-- ==== Sys2Proof/Tests/Slice0.lean ====
section
/-! SUPPORT. Tests: what `WellFormed` refuses, single steps with results taken from the spec's tables or worked by hand, and for each statement with hypotheses a state and operands that meet them. -/
namespace Sys2Proof.Tests
open Sys2Proof Sys2Proof.Machine
set_option Elab.async false

/-! ### Helpers -/

/-- A part of the state that a command answers. -/
def got {α : Type} (o : Out) (f : State → α) : Option α :=
  match o with
  | .next u => some (f u)
  | _ => none
def word (ty d a b : Nat) (i : Bool) (low : Nat) : DyWord := ⟨false, 0, BitVec.ofNat 4 ty, BitVec.ofNat 5 d, BitVec.ofNat 5 a, BitVec.ofNat 5 b, i, BitVec.ofNat 32 low⟩
def kern : Running := { stall := 0, item := { handle := 3, args := [], batch := 1 }, cont := 0, start := 8, len := 16, bound := 100, consts := 0, code := [], since := 0, ran := 0, seen := 0 }
/-- A tile that runs a kernel at instruction 9, with a few scalar registers set. -/
def tileOf (l : List (Nat × Nat)) : Tile :=
  { Tile.reset with run := some kern, owner := some 0, pc := 9, s := l.foldl (fun v x => v.set (Fin.ofNat 32 x.1) (BitVec.ofNat 64 x.2)) Tile.reset.s }
/-- Tile 0 is `t`; all else is at reset. -/
def sysOf (t : Tile) : State := { State.reset with tiles := State.reset.tiles.set 0 t }
def sysRegs (l : List (Nat × Nat)) : State := sysOf (tileOf l)
/-- The instruction word of Table 4.2, by its fields' places. -/
def encodeDy (op : Nat) (w : DyWord) : BitVec 64 :=
  BitVec.ofNat 64 (op * 2 ^ 56 + w.pe.toNat * 2 ^ 55 + w.pr.toNat * 2 ^ 52 + w.t.toNat * 2 ^ 48 + w.d.toNat * 2 ^ 43 + w.a.toNat * 2 ^ 38 + w.b.toNat * 2 ^ 33 + w.i.toNat * 2 ^ 32 + w.low.toNat)
/-- Tile 0's code holds the instruction at instruction 9, where `tileOf` stands. -/
def coded (op : Nat) (w : DyWord) (s : State) : State :=
  s.modTile 0 fun t => { t with run := t.run.map fun r => { r with code := List.replicate 9 0 ++ [encodeDy op w] } }
/-- Once its word is in the code, the instruction is the one at tile 0's pc. -/
def there (op : Nat) (w : DyWord) : Bool := (coded op w (sysRegs [])).atPc 0 op w
/-- What an instruction leaves in scalar register 1 of tile 0. -/
def s1 (o : Out) : Option Nat := got o fun u => (u.tiles[(0 : TileId)].sreg 1).toNat
def pcOf (o : Out) : Option Nat := got o fun u => u.tiles[(0 : TileId)].pc
def minus (n : Nat) : Nat := 2 ^ 64 - n

/-! ### WellFormed refuses what no operand may be -/

theorem wf_none_fetched : (Instr.descriptorFetch 0 0 []).wf = false := by decide
theorem wf_three_fetched : (Instr.descriptorFetch 0 0 [0, 0, 0]).wf = false := by decide
theorem wf_no_bytes : (Instr.hostReadData 0 []).wf = false := by decide
theorem wf_many_bytes : (Instr.hostReadData 0 (List.replicate 257 0)).wf = false := by decide +kernel
theorem wf_address : (Instr.memSyncDone 0 (2 ^ 48)).wf = false ∧ (Instr.tierChangeDone 0 (2 ^ 48)).wf = false ∧ (Instr.stagingPageFill 0 (2 ^ 48) 0).wf = false ∧
    (Instr.allocZeroFillDone 0 (2 ^ 48)).wf = false ∧ (Instr.hbmPatrolRead 0 0 0 (2 ^ 48) .clean).wf = false ∧ (Instr.hbmUncorrRead 0 0 0 (2 ^ 48)).wf = false := by decide
theorem wf_block : (Instr.readDisturbRefresh (2 ^ 22)).wf = false ∧ (Instr.flashPatrolRead (2 ^ 22) 0).wf = false ∧ (Instr.wearLevelMove (2 ^ 22)).wf = false ∧
    (Instr.flashBlockFail (2 ^ 22)).wf = false ∧ (Instr.flashBlockFail (2 ^ 22 - 1)).wf = true := by decide
theorem wf_tid : (Instr.transactionTimeout 0 4096).wf = false ∧ (Instr.transactionTimeout 0 4095).wf = true := by decide
theorem wf_training : (Instr.trainStateDone 0 ⟨0, 2, 1, 7, List.replicate 16 3, 5⟩).wf = false ∧ (Instr.trainStateDone 0 ⟨0, 2, 1, 7, List.replicate 17 3, 5⟩).wf = true := by decide
theorem wf_flit : (Instr.flitReceive 0 ⟨0, 0, false, .data, 0, 0, List.replicate 41 ⟨0, false⟩⟩ 0 0).wf = false := by decide +kernel
theorem wf_recovery : (Instr.recoveryMessage ⟨List.replicate 65 0, true⟩).wf = false ∧ (Instr.recoveryMessage ⟨List.replicate 64 0, true⟩).wf = true := by decide +kernel
theorem wf_phase : (Instr.startupPhaseDone ⟨0, true, []⟩).wf = false ∧ (Instr.startupPhaseDone ⟨8, true, []⟩).wf = true := by decide
theorem wf_sample : (Instr.inputDip { temps := List.replicate 55 0 }).wf = false ∧ (Instr.churnBoundary { rails := List.replicate 23 (0, 0) }).wf = false ∧ (Instr.inputDip {}).wf = true := by decide +kernel
theorem wf_request : (Instr.spdmChallenge 0 ⟨0, false, List.replicate 16385 0, []⟩).wf = false := by decide +kernel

__________

_TASK BRIEF_
The response has to match the data exactly, line for line.

_PROBLEM SOLUTION_
-- ==== Sys2Proof/Tests/Slice0.lean ====
section
/-! SUPPORT. Tests: what `WellFormed` refuses, single steps with results taken from the spec's tables or worked by hand, and for each statement with hypotheses a state and operands that meet them. -/
namespace Sys2Proof.Tests
open Sys2Proof Sys2Proof.Machine
set_option Elab.async false

/-! ### Helpers -/

/-- A part of the state that a command answers. -/
def got {α : Type} (o : Out) (f : State → α) : Option α :=
  match o with
  | .next u => some (f u)
  | _ => none
def word (ty d a b : Nat) (i : Bool) (low : Nat) : DyWord := ⟨false, 0, BitVec.ofNat 4 ty, BitVec.ofNat 5 d, BitVec.ofNat 5 a, BitVec.ofNat 5 b, i, BitVec.ofNat 32 low⟩
def kern : Running := { stall := 0, item := { handle := 3, args := [], batch := 1 }, cont := 0, start := 8, len := 16, bound := 100, consts := 0, code := [], since := 0, ran := 0, seen := 0 }
/-- A tile that runs a kernel at instruction 9, with a few scalar registers set. -/
def tileOf (l : List (Nat × Nat)) : Tile :=
  { Tile.reset with run := some kern, owner := some 0, pc := 9, s := l.foldl (fun v x => v.set (Fin.ofNat 32 x.1) (BitVec.ofNat 64 x.2)) Tile.reset.s }
/-- Tile 0 is `t`; all else is at reset. -/
def sysOf (t : Tile) : State := { State.reset with tiles := State.reset.tiles.set 0 t }
def sysRegs (l : List (Nat × Nat)) : State := sysOf (tileOf l)
/-- The instruction word of Table 4.2, by its fields' places. -/
def encodeDy (op : Nat) (w : DyWord) : BitVec 64 :=
  BitVec.ofNat 64 (op * 2 ^ 56 + w.pe.toNat * 2 ^ 55 + w.pr.toNat * 2 ^ 52 + w.t.toNat * 2 ^ 48 + w.d.toNat * 2 ^ 43 + w.a.toNat * 2 ^ 38 + w.b.toNat * 2 ^ 33 + w.i.toNat * 2 ^ 32 + w.low.toNat)
/-- Tile 0's code holds the instruction at instruction 9, where `tileOf` stands. -/
def coded (op : Nat) (w : DyWord) (s : State) : State :=
  s.modTile 0 fun t => { t with run := t.run.map fun r => { r with code := List.replicate 9 0 ++ [encodeDy op w] } }
/-- Once its word is in the code, the instruction is the one at tile 0's pc. -/
def there (op : Nat) (w : DyWord) : Bool := (coded op w (sysRegs [])).atPc 0 op w
/-- What an instruction leaves in scalar register 1 of tile 0. -/
def s1 (o : Out) : Option Nat := got o fun u => (u.tiles[(0 : TileId)].sreg 1).toNat
def pcOf (o : Out) : Option Nat := got o fun u => u.tiles[(0 : TileId)].pc
def minus (n : Nat) : Nat := 2 ^ 64 - n

/-! ### WellFormed refuses what no operand may be -/

theorem wf_none_fetched : (Instr.descriptorFetch 0 0 []).wf = false := by decide
theorem wf_three_fetched : (Instr.descriptorFetch 0 0 [0, 0, 0]).wf = false := by decide
theorem wf_no_bytes : (Instr.hostReadData 0 []).wf = false := by decide
theorem wf_many_bytes : (Instr.hostReadData 0 (List.replicate 257 0)).wf = false := by decide +kernel
theorem wf_address : (Instr.memSyncDone 0 (2 ^ 48)).wf = false ∧ (Instr.tierChangeDone 0 (2 ^ 48)).wf = false ∧ (Instr.stagingPageFill 0 (2 ^ 48) 0).wf = false ∧
    (Instr.allocZeroFillDone 0 (2 ^ 48)).wf = false ∧ (Instr.hbmPatrolRead 0 0 0 (2 ^ 48) .clean).wf = false ∧ (Instr.hbmUncorrRead 0 0 0 (2 ^ 48)).wf = false := by decide
theorem wf_block : (Instr.readDisturbRefresh (2 ^ 22)).wf = false ∧ (Instr.flashPatrolRead (2 ^ 22) 0).wf = false ∧ (Instr.wearLevelMove (2 ^ 22)).wf = false ∧
    (Instr.flashBlockFail (2 ^ 22)).wf = false ∧ (Instr.flashBlockFail (2 ^ 22 - 1)).wf = true := by decide
theorem wf_tid : (Instr.transactionTimeout 0 4096).wf = false ∧ (Instr.transactionTimeout 0 4095).wf = true := by decide
theorem wf_training : (Instr.trainStateDone 0 ⟨0, 2, 1, 7, List.replicate 16 3, 5⟩).wf = false ∧ (Instr.trainStateDone 0 ⟨0, 2, 1, 7, List.replicate 17 3, 5⟩).wf = true := by decide
theorem wf_flit : (Instr.flitReceive 0 ⟨0, 0, false, .data, 0, 0, List.replicate 41 ⟨0, false⟩⟩ 0 0).wf = false := by decide +kernel
theorem wf_recovery : (Instr.recoveryMessage ⟨List.replicate 65 0, true⟩).wf = false ∧ (Instr.recoveryMessage ⟨List.replicate 64 0, true⟩).wf = true := by decide +kernel
theorem wf_phase : (Instr.startupPhaseDone ⟨0, true, []⟩).wf = false ∧ (Instr.startupPhaseDone ⟨8, true, []⟩).wf = true := by decide
theorem wf_sample : (Instr.inputDip { temps := List.replicate 55 0 }).wf = false ∧ (Instr.churnBoundary { rails := List.replicate 23 (0, 0) }).wf = false ∧ (Instr.inputDip {}).wf = true := by decide +kernel
theorem wf_request : (Instr.spdmChallenge 0 ⟨0, false, List.replicate 16385 0, []⟩).wf = false := by decide +kernel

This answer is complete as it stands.